TASK INSTRUCTIONS:
Write down, unchanged, the entries from the first line through the line holding "end awaitingBitSpace". Include no other line.

DATA SHOWN:
theorem advance_fall_awaitingHeaderSpace :
    advance false d s =
      enter (if accepts s.build .headerSpace d = true then .awaitingBitMark else .awaitingHeaderMark) s := by
  cases hd : accepts s.build .headerSpace d <;> simp [advance, hp, edgeAwaitingHeaderSpace, hd, recover]

theorem advance_rise_awaitingHeaderSpace : advance true d s = recover s := by
  simp [advance, hp, edgeAwaitingHeaderSpace]

end awaitingHeaderSpace

section awaitingBitMark
variable {s : State} (d : Nat) (hp : s.decoderState = .awaitingBitMark)
include hp

theorem advance_rise_awaitingBitMark :
    advance true d s =
      enter (if accepts s.build .bitMark d = true then .awaitingBitSpace else .awaitingHeaderMark) s := by
  cases hd : accepts s.build .bitMark d <;> simp [advance, hp, edgeAwaitingBitMark, hd, recover]

theorem advance_fall_awaitingBitMark : advance false d s = recover s := by
  simp [advance, hp, edgeAwaitingBitMark]

end awaitingBitMark

section awaitingBitSpace
variable {s : State} (d : Nat) (hp : s.decoderState = .awaitingBitSpace)
include hp

theorem advance_rise_awaitingBitSpace : advance true d s = recover s := by
  simp [advance, hp, edgeAwaitingBitSpace]

theorem advance_fall_of_spaceBit {b : Bool} (hb : spaceBit s.build d = some b) :
    advance false d s = finishBit (storeBit b s) := by
  simp [advance, hp, edgeAwaitingBitSpace, hb]

theorem advance_fall_of_not_spaceBit (hb : spaceBit s.build d = none) : advance false d s = recover s := by
  simp [advance, hp, edgeAwaitingBitSpace, hb]

end awaitingBitSpace

/-- Below the counter's top, the bit store with its completion test stores the bit: the 32nd publishes what the store
has just written, any other goes on to the next mark (R72, R73). -/
theorem storesBit_finishBit {s : State} (b : Bool) (hlt : s.bitCounter.toNat < 32) :
    StoresBit b s (finishBit (storeBit b s)) := by
  have hbits := getLsbD_writeBit s.rawFrame s.bitCounter.toNat b
  have hcount := toNat_bitCounter_succ s.bitCounter hlt
  rw [finishBit_storeBit b s hlt]
  by_cases hlast : s.bitCounter.toNat = 31
  · rw [if_pos hlast]
    exact ⟨hbits, hcount, fun _ => ⟨rfl, rfl, getLsbD_commandField _⟩, fun hne => absurd hlast hne,
      rfl, rfl, rfl, rfl, rfl, rfl⟩
  · rw [if_neg hlast]
    exact ⟨hbits, hcount, fun heq => absurd heq hlast, fun _ => ⟨rfl, rfl, rfl⟩, rfl, rfl, rfl, rfl, rfl, rfl⟩

/-- A falling edge whose duration stands for a bit stores that bit (R70). -/
theorem exec_fall_storesBit {s : State} {d : Nat} {b : Bool} (ha : s.armed = true)
    (hp : s.decoderState = .awaitingBitSpace) (hlt : s.bitCounter.toNat < 32) (hb : spaceBit s.build d = some b) :
    ∃ t, exec (.fall d) s = .next t ∧ StoresBit b s t := by
  refine ⟨finishBit (storeBit b s), ?_, storesBit_finishBit b hlt⟩
  rw [exec_fall_of_coherent d ha (coherent_of_bitCounter_lt hlt), advance_fall_of_spaceBit d hp hb]

/-- Settles O22: the two windows, BitSpaceZero first, decide which bit the space stands for, if any; a stored bit is
`storesBit_finishBit`, and no bit is the recovery. -/
theorem bitSpaceStoresItsBit : Obligations.BitSpaceStoresItsBit := by
  intro s d ha hp hlt
  refine ⟨fun h0 => ?_, fun h0 h1 => ?_, fun h0 h1 => ?_⟩
  · exact exec_fall_storesBit ha hp hlt ((spaceBit_eq_some _ _ _).2 (.inl ⟨rfl, h0⟩))
  · exact exec_fall_storesBit ha hp hlt ((spaceBit_eq_some _ _ _).2 (.inr ⟨rfl, h0, h1⟩))
  · have hnone : spaceBit s.build d = none := (spaceBit_eq_none _ _).2 ⟨h0, h1⟩
    rw [exec_fall_of_coherent d ha (coherent_of_bitCounter_lt hlt), advance_fall_of_not_spaceBit d hp hnone]
    rfl

theorem lineTransition_of_unarmed (level : Bool) {s : State} (h : s.armed = false) :
    lineTransition level s = .next s := by
  simp [lineTransition, h]

/-- Settles O12: edges, ticks and line transitions all stop at the gate on Armed; the step has only taken its input. -/
theorem beforeInitEdgesAndTicksChangeNothing : Obligations.BeforeInitEdgesAndTicksChangeNothing := by
  intro s ha
  refine ⟨fun d => ⟨edge_of_unarmed true d ha, edge_of_unarmed false d ha⟩, fun rest hi => ?_, fun rest level hi => ?_⟩
  · rw [step_cons hi, perform, tick_of_unarmed (s := withInputs rest s) ha]
    rfl
  · rw [step_cons hi]
    exact lineTransition_of_unarmed level (s := withInputs rest s) ha

/-- Settles O17: the HeaderMark window decides between a new frame and a recovery that finds State at AHM. -/
theorem headerMarkStartsAFrame : Obligations.HeaderMarkStartsAFrame := by
  intro s d ha hc hp
  rw [exec_rise_of_coherent d ha hc]
  constructor
  · intro hd
    rw [advance_rise_of_headerMark d hp hd]
    rfl
  · intro hd
    rw [advance_rise_of_not_headerMark d hp hd]

/-- Settles O18: a falling edge only recovers, and State is at AHM already. -/
theorem fallingEdgeIsIgnoredWhileAwaitingAHeader : Obligations.FallingEdgeIsIgnoredWhileAwaitingAHeader := by
  intro s d ha hc hp
  rw [exec_fall_of_coherent d ha hc, advance_fall_awaitingHeaderMark d hp]

/-- Settles O19: a falling edge in AHS writes State alone, by the HeaderSpace window. -/
theorem headerSpaceEntersTheBits : Obligations.HeaderSpaceEntersTheBits := by
  intro s d ha hc hp
  rw [exec_fall_of_coherent d ha hc, advance_fall_awaitingHeaderSpace d hp]
  rfl

/-- Settles O20: a rising edge in ABM writes State alone, by the BitMark window. -/
theorem bitMarkEntersTheSpace : Obligations.BitMarkEntersTheSpace := by
  intro s d ha hc hp
  rw [exec_rise_of_coherent d ha hc, advance_rise_awaitingBitMark d hp]
  rfl

/-- Settles O21: the polarity test comes before the window test, so each of the three edges is the recovery. -/
theorem wrongPolarityReturnsToTheStart : Obligations.WrongPolarityReturnsToTheStart := by
  intro s d ha hc
  rw [exec_rise_of_coherent d ha hc, exec_fall_of_coherent d ha hc]
  refine ⟨fun hp => ?_, fun hp => ?_, fun hp => ?_⟩
  · rw [advance_rise_awaitingHeaderSpace d hp]; rfl
  · rw [advance_fall_awaitingBitMark d hp]; rfl
  · rw [advance_rise_awaitingBitSpace d hp]; rfl

end Sys2Proof.Machine

/-! PROOFS. INIT, CLEAR and READ: what each does to the state, and every word of their kinds at the head of the queue
(spec/42_control_consumer.md rules R80 to R82). -/

namespace Sys2Proof.Machine

/-- A word of a non-edge kind that stands first in the queue runs that event, whatever its payload (R34, R43). -/
theorem step_of_nonEdge_head {s : State} {p : Nat} {rest : List Input} {i : Instr} (hi : i.isEdge = false)
    (hp : p < 2 ^ s.build.durW)
    (hs : s.inputs = .event ((kindCode i).toNat * 2 ^ s.build.durW + p) :: rest) :
    step s = exec i (withInputs rest s) := by
  rw [← step_of_nonEdge rest hi hp, ← hs, withInputs_self]

/-- CLEAR has nothing to write when the flag is already 0 (R81). -/
theorem clearReady_of_not_readyFlag {s : State} (h : s.readyFlag = false) : clearReady s = s := by
  cases s; cases h; rfl

/-- While armed, READ gives the two output ports (R82). -/
theorem exec_read_of_armed {s : State} (h : s.armed = true) : exec .read s = .next (emit s.port s) := by
  rw [exec_read, h, cond_true]

/-- Before INIT, READ gives a free pair (R82). -/
theorem exec_read_of_unarmed {s : State} (h : s.armed = false) :
    exec .read s = .next (advanceDraws (emit (unarmedPort s.draws) s)) := by
  rw [exec_read, h, cond_false]

/-- Settles O25: INIT is `initDecoder` from every state, and `initDecoder` is idempotent. -/
theorem initWritesEveryRegister : Obligations.InitWritesEveryRegister := by
  refine ⟨exec_init, fun s t h => ?_, fun s p rest hp hs => step_of_nonEdge_head (i := .init) rfl hp hs⟩
  cases h
  rw [exec_init, initDecoder_initDecoder]

/-- Settles O26: CLEAR is `clearReady`, whatever Armed is, and that is no change where the flag is 0. -/
theorem clearWritesOnlyReadyFlag : Obligations.ClearWritesOnlyReadyFlag := by
  refine ⟨exec_clear, fun s h => ?_, fun s p rest hp hs => step_of_nonEdge_head (i := .clear) rfl hp hs⟩
  rw [exec_clear, clearReady_of_not_readyFlag h]

/-- Settles O27: Armed decides between the ports and a free pair, and either is only appended to the outputs. -/
theorem readGivesBothPortsAndChangesNoRegister : Obligations.ReadGivesBothPortsAndChangesNoRegister :=
  ⟨fun _ ha => exec_read_of_armed ha, fun s ha => ⟨unarmedPort s.draws, exec_read_of_unarmed ha⟩,
    fun _ _ _ hp hs => step_of_nonEdge_head (i := .read) rfl hp hs⟩

end Sys2Proof.Machine

/-! PROOFS. The reset input, and the registers after INIT (spec/70_reset_and_hazards.md rule R121). -/

namespace Sys2Proof.Machine

/-- A reset at the head of the queue runs the event INIT on the rest of it (R121). -/
theorem step_of_reset_head {s : State} {rest : List Input} (hs : s.inputs = .reset :: rest) :
    step s = exec .init (withInputs rest s) := by
  rw [step_cons hs, perform, exec]

/-- AHM is encoded as 0b00 (R11). -/
@[simp] theorem decoderStateCode_awaitingHeaderMark : decoderStateCode .awaitingHeaderMark = 0b00#2 := rfl

/-- Settles O9: the reset input runs INIT, and INIT answers `initDecoder`, whose registers are those of the table. -/
theorem resetInputIsInit : Obligations.ResetInputIsInit := by
  refine ⟨fun s rest hs => step_of_reset_head hs, fun s => ⟨initDecoder s, exec_init s, ?_⟩⟩
  simp only [initDecoder_decoderState, decoderStateCode_awaitingHeaderMark, initDecoder_rawFrame,
    initDecoder_bitCounter, initDecoder_decodedCommand, initDecoder_readyFlag, initDecoder_armed,
    initDecoder_durCount, and_self]

end Sys2Proof.Machine

/-! PROOFS. Event words in both directions, the words written out, and a word of a reserved kind (spec/30_encoding.md
rules R40 to R46). -/

namespace Sys2Proof

@[simp] theorem kindOf_encodeAt (n : Nat) (i : Instr) : kindOf n (encodeAt n i) = kindCode i := kindOf_append n _ _

/-- The duration of a well-formed event fits the payload; an event without an operand has the duration 0 (R42, R43). -/
theorem duration_lt_of_wellFormedAt {n : Nat} {i : Instr} (h : i.wellFormedAt n = true) : i.duration < 2 ^ n := by
  cases i with
  | fall d => exact of_decide_eq_true h
  | rise d => exact of_decide_eq_true h
  | init => exact Nat.two_pow_pos n
  | clear => exact Nat.two_pow_pos n
  | read => exact Nat.two_pow_pos n

/-- An event is well formed as soon as its duration fits the payload (R42). -/
theorem wellFormedAt_of_duration_lt {n : Nat} {i : Instr} (h : i.duration < 2 ^ n) : i.wellFormedAt n = true := by
  cases i with
  | fall d => exact decide_eq_true h
  | rise d => exact decide_eq_true h
  | init => rfl
  | clear => rfl
  | read => rfl

/-- Settles O3: the two fields of the encoded word are the event's kind and its duration, which fits the width. -/
theorem decodeOfEncodeIsTheEvent : Obligations.DecodeOfEncodeIsTheEvent := by
  intro n i hwf
  refine decodeAt_of_kindCode (kindOf_encodeAt n i) fun _ => ?_
  rw [payloadOf_encodeAt, Nat.mod_eq_of_lt (duration_lt_of_wellFormedAt hwf)]

/-- An edge that a word decodes to has the word's payload as its duration (R42). -/
theorem duration_of_decodeAt {n : Nat} {w : EventWordAt n} {i : Instr} (h : decodeAt n w = .event i)
    (hi : i.isEdge = true) : i.duration = payloadOf n w := by
  obtain ⟨-, hpayload⟩ := decodeAt_eq_event n w i h
  cases i with
  | fall d => exact hpayload d (.inl rfl)
  | rise d => exact hpayload d (.inr rfl)
  | init => cases hi
  | clear => cases hi
  | read => cases hi

/-- What decodes is well formed: the payload of a word fits its width (R42). -/
theorem wellFormedAt_of_decodeAt {n : Nat} {w : EventWordAt n} {i : Instr} (h : decodeAt n w = .event i) :
    i.wellFormedAt n = true := by
  apply wellFormedAt_of_duration_lt
  cases hi : i.isEdge with
  | true => rw [duration_of_decodeAt h hi]; exact payloadOf_lt n w
  | false => rw [duration_of_nonEdge hi]; exact Nat.two_pow_pos n

/-- Settles O4: the encoder puts the word's kind above the duration, which for an edge is the word's payload. -/
theorem encodeOfDecodeIsTheWord : Obligations.EncodeOfDecodeIsTheWord := by
  intro n w i h
  obtain ⟨hkind, -⟩ := decodeAt_eq_event n w i h
  refine ⟨wellFormedAt_of_decodeAt h, (kindOf_encodeAt n i).trans hkind, fun hi => ?_, fun hi => ?_⟩
  · rw [encodeAt, hkind, duration_of_decodeAt h hi, payloadOf, BitVec.ofNat_toNat, BitVec.setWidth_eq, append_fields]
  · rw [payloadOf_encodeAt, duration_of_nonEdge hi, Nat.zero_mod]

/-- Settles O1: each word's kind and payload are computed from its 19 bits. -/
theorem writtenOutWordsDecode : Obligations.WrittenOutWordsDecode := by
  unfold Obligations.WrittenOutWordsDecode
  decide

/-- A number on the port with a kind of 5, 6 or 7 is no event (R44). -/
theorem decodePort_of_reservedKind {n k p : Nat} (hk : k = 5 ∨ k = 6 ∨ k = 7) (hp : p < 2 ^ n) :
    decodePort n (k * 2 ^ n + p) = .reserved (BitVec.ofNat 3 k) := by
  refine (decodeAt_eq_reserved n _ _).2 ⟨kindOf_ofNat k hp, ?_⟩
  rcases hk with rfl | rfl | rfl <;> decide

namespace Machine

/-- Settles O6: the first step is refused, and a run stops with the refusal of its first step. -/
theorem reservedKindEndsTheRun : Obligations.ReservedKindEndsTheRun := by
  intro s k p rest n hk hp hs
  have hstep : step s = .refused (.reservedKind (BitVec.ofNat 3 k)) := by
    rw [step_cons hs]
    exact deliver_of_reserved (s := withInputs rest s) (decodePort_of_reservedKind hk hp)
  exact ⟨hstep, run_succ_of_refused n hstep⟩

/-- Settles O7: delivering a word that decodes is performing its event. -/
theorem stepRunsTheDecodedEvent : Obligations.StepRunsTheDecodedEvent := by
  intro s w rest i hs hd
  rw [step_cons hs]
  exact deliver_of_event (s := withInputs rest s) ((decodePort_toNat _ w).trans hd)

/-- Settles O8, by induction on the number of steps: each one takes no input and answers the same state. -/
theorem noInputHoldsTheState : Obligations.NoInputHoldsTheState := by
  intro s n hs
  induction n with
  | zero => rfl
  | succ n ih => rw [run_succ_of_next n (step_nil hs), ih]

end Machine

end Sys2Proof

/-! PROOFS. What an event does to Armed, to State and to the two published registers, and when it is refused
(spec/10_state.md rules R11, R14 to R16; spec/41_edge_events.md section 6). -/

namespace Sys2Proof.Machine

/-- The states that break invariant 1 or 2 of R20 (D28). -/
theorem coherent_eq_false_iff (s : State) :
    s.coherent = false ↔
      32 < s.bitCounter.toNat ∨ (s.decoderState ≠ .awaitingHeaderMark ∧ s.bitCounter.toNat = 32) := by
  rw [← Bool.not_eq_true, coherent_iff]
  by_cases hp : s.decoderState = .awaitingHeaderMark
  · simp [hp]
  · simp only [ne_eq, hp, not_false_eq_true, true_implies, true_and]
    omega

theorem edge_of_incoherent (level : Bool) (d : Nat) {s : State} (ha : s.armed = true) (hc : s.coherent = false) :
    edge level d s = .refused .illFormedState := by
  simp [edge, ha, hc]

/-- An edge instruction is the edge step at its level and with its duration (R61, R62). -/
theorem exec_of_isEdge {i : Instr} (hi : i.isEdge = true) : ∃ level, ∀ s, exec i s = edge level i.duration s := by
  cases i with
  | fall d => exact ⟨false, exec_fall d⟩
  | rise d => exact ⟨true, exec_rise d⟩
  | init => cases hi
  | clear => cases hi
  | read => cases hi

WRITTEN ANSWER:
theorem advance_fall_awaitingHeaderSpace :
    advance false d s =
      enter (if accepts s.build .headerSpace d = true then .awaitingBitMark else .awaitingHeaderMark) s := by
  cases hd : accepts s.build .headerSpace d <;> simp [advance, hp, edgeAwaitingHeaderSpace, hd, recover]

theorem advance_rise_awaitingHeaderSpace : advance true d s = recover s := by
  simp [advance, hp, edgeAwaitingHeaderSpace]

end awaitingHeaderSpace

section awaitingBitMark
variable {s : State} (d : Nat) (hp : s.decoderState = .awaitingBitMark)
include hp

theorem advance_rise_awaitingBitMark :
    advance true d s =
      enter (if accepts s.build .bitMark d = true then .awaitingBitSpace else .awaitingHeaderMark) s := by
  cases hd : accepts s.build .bitMark d <;> simp [advance, hp, edgeAwaitingBitMark, hd, recover]

theorem advance_fall_awaitingBitMark : advance false d s = recover s := by
  simp [advance, hp, edgeAwaitingBitMark]

end awaitingBitMark

section awaitingBitSpace
variable {s : State} (d : Nat) (hp : s.decoderState = .awaitingBitSpace)
include hp

theorem advance_rise_awaitingBitSpace : advance true d s = recover s := by
  simp [advance, hp, edgeAwaitingBitSpace]

theorem advance_fall_of_spaceBit {b : Bool} (hb : spaceBit s.build d = some b) :
    advance false d s = finishBit (storeBit b s) := by
  simp [advance, hp, edgeAwaitingBitSpace, hb]

theorem advance_fall_of_not_spaceBit (hb : spaceBit s.build d = none) : advance false d s = recover s := by
  simp [advance, hp, edgeAwaitingBitSpace, hb]

end awaitingBitSpace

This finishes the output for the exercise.